Material shown below:

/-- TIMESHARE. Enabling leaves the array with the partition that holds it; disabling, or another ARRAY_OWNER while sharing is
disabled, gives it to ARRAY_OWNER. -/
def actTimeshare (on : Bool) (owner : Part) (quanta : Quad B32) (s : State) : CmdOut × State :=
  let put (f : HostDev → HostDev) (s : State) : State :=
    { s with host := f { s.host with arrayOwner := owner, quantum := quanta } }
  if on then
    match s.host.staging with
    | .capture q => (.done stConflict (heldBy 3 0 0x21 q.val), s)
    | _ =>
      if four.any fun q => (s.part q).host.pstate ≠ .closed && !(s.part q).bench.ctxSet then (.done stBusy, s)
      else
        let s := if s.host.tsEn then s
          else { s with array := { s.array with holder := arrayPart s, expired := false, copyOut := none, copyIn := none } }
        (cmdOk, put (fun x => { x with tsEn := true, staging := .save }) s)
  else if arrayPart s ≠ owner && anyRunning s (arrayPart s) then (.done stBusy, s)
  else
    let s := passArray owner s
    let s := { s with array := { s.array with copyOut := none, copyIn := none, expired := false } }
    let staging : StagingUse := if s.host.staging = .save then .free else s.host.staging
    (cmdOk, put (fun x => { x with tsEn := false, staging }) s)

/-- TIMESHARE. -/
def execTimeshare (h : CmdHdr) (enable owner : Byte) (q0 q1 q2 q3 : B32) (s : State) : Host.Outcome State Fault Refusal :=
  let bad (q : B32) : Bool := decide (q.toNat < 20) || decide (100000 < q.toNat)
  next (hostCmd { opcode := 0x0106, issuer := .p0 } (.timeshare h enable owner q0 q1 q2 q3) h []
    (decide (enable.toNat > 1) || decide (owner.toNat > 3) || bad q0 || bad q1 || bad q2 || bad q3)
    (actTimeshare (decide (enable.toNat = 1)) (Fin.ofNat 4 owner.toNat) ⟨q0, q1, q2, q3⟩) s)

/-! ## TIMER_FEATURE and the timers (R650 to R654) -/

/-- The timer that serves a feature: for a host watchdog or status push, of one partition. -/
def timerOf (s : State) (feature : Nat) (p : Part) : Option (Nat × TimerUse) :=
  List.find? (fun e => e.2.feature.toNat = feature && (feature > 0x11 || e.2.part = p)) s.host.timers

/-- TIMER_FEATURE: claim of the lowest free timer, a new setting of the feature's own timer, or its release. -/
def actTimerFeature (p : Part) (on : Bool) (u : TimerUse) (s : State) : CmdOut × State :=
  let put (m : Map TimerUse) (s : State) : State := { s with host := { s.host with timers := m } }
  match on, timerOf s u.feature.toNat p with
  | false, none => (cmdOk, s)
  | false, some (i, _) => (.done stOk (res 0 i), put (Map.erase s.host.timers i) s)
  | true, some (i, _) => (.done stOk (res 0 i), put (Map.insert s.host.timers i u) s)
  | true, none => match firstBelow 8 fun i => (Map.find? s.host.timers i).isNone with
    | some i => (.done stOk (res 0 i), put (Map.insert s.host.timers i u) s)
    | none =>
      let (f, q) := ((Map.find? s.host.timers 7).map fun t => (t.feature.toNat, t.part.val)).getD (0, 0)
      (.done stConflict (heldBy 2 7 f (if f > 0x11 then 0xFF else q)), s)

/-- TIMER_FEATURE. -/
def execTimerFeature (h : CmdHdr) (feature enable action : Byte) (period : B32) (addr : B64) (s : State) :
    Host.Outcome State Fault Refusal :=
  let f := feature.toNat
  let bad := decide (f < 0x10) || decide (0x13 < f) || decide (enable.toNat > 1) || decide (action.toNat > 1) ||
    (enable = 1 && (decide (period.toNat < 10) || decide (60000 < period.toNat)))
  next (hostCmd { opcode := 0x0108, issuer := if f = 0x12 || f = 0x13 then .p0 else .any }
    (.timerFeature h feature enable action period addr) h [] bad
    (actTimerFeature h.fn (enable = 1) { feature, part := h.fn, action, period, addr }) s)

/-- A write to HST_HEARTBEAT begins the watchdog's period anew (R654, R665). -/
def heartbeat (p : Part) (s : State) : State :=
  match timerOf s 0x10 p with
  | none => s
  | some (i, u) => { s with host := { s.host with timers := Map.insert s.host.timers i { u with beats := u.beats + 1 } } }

End of Material shown.
Material shown below:

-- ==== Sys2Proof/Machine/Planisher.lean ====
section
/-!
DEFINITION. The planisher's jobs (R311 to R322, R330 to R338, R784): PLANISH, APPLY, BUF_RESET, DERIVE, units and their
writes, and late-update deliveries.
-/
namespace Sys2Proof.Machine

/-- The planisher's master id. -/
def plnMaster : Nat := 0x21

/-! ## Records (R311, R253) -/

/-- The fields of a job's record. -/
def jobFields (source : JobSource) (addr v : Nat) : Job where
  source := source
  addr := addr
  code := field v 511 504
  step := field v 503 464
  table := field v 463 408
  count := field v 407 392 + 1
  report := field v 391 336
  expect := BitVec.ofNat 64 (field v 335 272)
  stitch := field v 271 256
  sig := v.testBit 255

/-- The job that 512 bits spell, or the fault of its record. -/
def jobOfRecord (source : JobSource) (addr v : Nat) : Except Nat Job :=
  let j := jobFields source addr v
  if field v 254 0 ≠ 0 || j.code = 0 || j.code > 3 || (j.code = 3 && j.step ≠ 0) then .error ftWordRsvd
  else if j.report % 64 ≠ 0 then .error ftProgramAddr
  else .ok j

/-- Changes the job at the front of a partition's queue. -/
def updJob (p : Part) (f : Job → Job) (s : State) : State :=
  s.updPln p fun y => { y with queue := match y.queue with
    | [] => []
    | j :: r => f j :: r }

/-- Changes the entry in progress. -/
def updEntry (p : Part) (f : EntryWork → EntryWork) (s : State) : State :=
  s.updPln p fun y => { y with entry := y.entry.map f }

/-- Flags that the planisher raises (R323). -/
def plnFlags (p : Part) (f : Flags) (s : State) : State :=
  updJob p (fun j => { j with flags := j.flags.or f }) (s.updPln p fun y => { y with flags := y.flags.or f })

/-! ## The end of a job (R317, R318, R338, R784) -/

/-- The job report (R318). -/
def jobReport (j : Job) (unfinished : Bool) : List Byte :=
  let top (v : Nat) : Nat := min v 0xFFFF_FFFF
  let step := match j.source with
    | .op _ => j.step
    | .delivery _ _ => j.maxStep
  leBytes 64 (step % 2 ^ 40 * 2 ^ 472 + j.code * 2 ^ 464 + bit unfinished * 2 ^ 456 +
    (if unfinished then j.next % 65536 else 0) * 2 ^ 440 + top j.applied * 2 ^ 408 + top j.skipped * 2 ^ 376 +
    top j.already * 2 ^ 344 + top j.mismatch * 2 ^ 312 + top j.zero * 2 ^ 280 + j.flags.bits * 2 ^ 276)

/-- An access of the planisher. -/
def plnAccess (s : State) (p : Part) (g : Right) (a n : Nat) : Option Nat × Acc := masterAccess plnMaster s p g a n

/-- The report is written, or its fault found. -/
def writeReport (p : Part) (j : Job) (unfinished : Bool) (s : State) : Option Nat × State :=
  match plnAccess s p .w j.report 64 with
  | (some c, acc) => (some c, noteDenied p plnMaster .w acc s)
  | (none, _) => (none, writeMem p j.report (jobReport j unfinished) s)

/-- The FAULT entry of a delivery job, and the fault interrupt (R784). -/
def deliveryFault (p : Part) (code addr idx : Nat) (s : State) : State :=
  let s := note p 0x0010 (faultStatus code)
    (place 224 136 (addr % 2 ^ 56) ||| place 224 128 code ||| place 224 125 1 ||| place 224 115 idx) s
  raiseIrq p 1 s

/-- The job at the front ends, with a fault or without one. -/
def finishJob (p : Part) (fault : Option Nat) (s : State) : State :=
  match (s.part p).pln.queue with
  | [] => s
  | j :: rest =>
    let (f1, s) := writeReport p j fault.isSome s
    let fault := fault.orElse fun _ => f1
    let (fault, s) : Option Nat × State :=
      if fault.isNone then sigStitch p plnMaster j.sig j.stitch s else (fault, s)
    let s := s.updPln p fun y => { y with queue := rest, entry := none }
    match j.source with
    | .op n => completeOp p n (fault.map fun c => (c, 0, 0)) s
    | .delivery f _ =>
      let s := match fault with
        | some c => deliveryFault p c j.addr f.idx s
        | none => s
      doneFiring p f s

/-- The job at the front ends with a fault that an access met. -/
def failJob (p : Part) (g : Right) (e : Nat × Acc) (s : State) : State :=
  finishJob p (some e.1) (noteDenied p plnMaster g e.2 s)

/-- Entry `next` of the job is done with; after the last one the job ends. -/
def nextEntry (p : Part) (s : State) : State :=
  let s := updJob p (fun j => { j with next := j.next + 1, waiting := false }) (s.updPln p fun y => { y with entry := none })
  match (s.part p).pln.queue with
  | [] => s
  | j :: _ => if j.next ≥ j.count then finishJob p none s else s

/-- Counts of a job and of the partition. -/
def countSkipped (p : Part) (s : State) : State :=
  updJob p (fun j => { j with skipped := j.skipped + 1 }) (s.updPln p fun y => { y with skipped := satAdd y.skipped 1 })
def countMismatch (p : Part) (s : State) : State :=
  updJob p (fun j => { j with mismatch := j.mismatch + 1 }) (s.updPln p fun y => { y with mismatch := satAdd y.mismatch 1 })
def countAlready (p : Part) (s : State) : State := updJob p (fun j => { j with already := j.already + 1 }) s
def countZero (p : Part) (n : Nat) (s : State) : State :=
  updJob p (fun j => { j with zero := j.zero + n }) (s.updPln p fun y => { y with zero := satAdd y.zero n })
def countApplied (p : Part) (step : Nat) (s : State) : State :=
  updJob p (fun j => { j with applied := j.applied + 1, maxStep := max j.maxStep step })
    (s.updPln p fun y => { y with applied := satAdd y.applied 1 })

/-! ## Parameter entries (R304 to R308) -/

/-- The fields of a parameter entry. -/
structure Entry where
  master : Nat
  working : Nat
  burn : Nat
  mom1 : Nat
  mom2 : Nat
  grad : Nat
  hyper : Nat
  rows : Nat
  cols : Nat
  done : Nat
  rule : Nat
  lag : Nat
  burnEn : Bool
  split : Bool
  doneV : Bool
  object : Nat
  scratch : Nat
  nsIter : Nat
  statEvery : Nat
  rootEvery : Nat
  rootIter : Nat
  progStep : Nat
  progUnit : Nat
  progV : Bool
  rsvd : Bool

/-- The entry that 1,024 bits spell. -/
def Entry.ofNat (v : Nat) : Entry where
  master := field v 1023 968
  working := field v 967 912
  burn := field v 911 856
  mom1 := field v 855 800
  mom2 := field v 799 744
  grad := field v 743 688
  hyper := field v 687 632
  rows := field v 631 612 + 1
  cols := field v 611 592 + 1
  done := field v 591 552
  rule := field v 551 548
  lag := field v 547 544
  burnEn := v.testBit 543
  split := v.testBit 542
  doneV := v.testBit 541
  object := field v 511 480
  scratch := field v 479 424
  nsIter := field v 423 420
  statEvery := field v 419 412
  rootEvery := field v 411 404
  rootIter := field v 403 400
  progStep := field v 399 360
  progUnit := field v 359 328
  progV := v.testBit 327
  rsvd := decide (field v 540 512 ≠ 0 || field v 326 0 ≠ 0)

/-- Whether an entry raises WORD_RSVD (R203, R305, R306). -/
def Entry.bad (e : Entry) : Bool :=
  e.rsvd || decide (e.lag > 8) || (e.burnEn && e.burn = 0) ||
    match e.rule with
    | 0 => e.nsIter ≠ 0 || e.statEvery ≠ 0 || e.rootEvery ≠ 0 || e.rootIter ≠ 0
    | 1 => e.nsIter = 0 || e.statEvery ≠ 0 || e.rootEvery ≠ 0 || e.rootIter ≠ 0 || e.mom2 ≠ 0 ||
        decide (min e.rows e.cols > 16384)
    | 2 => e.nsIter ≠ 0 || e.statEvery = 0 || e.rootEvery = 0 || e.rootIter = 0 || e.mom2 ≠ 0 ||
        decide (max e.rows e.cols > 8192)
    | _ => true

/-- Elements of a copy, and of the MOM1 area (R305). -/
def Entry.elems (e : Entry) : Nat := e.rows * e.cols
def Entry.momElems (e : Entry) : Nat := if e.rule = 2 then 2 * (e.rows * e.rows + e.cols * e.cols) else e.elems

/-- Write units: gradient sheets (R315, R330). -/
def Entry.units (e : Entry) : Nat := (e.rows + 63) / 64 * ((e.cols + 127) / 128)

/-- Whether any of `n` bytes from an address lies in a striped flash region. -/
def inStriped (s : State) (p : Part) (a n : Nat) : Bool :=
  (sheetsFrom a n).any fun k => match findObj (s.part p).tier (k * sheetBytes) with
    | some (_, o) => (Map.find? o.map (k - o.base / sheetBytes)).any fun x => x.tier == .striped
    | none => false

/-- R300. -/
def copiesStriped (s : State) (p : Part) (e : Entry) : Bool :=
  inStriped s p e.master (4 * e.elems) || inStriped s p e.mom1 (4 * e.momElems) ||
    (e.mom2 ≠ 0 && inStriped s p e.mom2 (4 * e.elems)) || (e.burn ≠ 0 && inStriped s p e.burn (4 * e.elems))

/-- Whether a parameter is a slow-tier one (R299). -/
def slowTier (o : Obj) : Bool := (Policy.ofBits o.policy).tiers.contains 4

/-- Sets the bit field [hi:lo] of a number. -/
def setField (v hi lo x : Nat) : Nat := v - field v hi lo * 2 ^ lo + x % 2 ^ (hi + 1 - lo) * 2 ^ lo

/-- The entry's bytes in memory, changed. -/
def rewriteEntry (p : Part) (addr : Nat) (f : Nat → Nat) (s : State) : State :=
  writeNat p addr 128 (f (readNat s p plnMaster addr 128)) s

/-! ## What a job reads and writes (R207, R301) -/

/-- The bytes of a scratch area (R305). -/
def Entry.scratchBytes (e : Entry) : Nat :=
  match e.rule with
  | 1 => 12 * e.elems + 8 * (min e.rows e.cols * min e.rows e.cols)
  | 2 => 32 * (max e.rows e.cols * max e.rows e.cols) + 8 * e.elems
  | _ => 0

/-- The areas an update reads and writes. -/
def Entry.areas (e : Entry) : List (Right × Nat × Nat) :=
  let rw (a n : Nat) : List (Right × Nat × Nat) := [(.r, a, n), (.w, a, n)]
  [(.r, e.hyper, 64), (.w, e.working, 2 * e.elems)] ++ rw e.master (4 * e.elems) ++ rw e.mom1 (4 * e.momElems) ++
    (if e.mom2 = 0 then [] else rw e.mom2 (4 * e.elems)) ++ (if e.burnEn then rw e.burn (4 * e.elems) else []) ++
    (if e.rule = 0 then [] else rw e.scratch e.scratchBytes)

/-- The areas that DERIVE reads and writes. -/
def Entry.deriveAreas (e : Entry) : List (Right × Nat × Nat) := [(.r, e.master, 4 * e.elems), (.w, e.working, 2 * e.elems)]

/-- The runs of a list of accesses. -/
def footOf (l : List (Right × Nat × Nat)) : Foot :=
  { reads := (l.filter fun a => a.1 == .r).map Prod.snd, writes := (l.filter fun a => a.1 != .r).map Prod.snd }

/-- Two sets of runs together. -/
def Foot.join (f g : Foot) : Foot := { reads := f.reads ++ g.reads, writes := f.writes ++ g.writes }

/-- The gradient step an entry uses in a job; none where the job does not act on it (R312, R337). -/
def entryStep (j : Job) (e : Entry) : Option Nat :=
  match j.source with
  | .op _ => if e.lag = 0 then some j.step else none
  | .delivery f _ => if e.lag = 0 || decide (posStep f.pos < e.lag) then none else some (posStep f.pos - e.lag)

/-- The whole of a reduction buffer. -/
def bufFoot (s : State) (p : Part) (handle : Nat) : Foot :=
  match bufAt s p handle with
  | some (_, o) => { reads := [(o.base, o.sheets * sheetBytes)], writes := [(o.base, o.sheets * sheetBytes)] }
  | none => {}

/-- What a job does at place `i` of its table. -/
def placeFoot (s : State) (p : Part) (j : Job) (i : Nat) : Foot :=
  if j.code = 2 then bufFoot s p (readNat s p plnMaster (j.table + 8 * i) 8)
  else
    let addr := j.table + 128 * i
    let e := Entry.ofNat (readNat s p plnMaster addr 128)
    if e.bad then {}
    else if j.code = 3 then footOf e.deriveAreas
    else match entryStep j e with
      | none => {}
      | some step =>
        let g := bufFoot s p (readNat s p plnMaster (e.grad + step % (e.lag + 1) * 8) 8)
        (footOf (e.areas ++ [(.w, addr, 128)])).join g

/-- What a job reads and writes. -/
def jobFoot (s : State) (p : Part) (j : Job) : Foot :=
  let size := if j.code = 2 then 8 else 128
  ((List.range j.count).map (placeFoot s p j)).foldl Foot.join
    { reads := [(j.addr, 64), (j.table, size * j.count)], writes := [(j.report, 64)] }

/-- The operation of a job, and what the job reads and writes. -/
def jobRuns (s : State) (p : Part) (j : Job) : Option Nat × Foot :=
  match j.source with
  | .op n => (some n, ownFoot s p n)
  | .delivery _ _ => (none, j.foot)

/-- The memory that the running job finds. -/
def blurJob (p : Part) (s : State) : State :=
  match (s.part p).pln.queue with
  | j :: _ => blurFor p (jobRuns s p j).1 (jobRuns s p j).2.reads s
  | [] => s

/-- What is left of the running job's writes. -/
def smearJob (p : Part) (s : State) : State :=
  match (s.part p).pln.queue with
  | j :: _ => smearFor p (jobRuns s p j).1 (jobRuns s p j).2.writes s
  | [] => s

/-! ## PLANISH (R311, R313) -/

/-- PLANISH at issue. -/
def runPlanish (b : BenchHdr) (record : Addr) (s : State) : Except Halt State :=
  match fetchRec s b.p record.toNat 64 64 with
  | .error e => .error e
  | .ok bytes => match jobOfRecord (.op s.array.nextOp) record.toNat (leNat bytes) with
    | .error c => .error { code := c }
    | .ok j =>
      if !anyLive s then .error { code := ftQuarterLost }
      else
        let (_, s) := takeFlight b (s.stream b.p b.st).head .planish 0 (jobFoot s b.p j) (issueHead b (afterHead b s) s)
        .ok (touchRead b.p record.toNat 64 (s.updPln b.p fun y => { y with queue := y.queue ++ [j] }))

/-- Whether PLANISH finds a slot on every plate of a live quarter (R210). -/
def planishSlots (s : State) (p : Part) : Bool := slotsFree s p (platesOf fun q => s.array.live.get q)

End of Material shown.

* What to produce: Look above for the line with "at issue. -/" and the line with "let (_, s) := takeFlight". Write out those two lines and all the lines between them, exactly, and no others.

* Result of this task:
/-- PLANISH at issue. -/
def runPlanish (b : BenchHdr) (record : Addr) (s : State) : Except Halt State :=
  match fetchRec s b.p record.toNat 64 64 with
  | .error e => .error e
  | .ok bytes => match jobOfRecord (.op s.array.nextOp) record.toNat (leNat bytes) with
    | .error c => .error { code := c }
    | .ok j =>
      if !anyLive s then .error { code := ftQuarterLost }
      else
        let (_, s) := takeFlight b (s.stream b.p b.st).head .planish 0 (jobFoot s b.p j) (issueHead b (afterHead b s) s)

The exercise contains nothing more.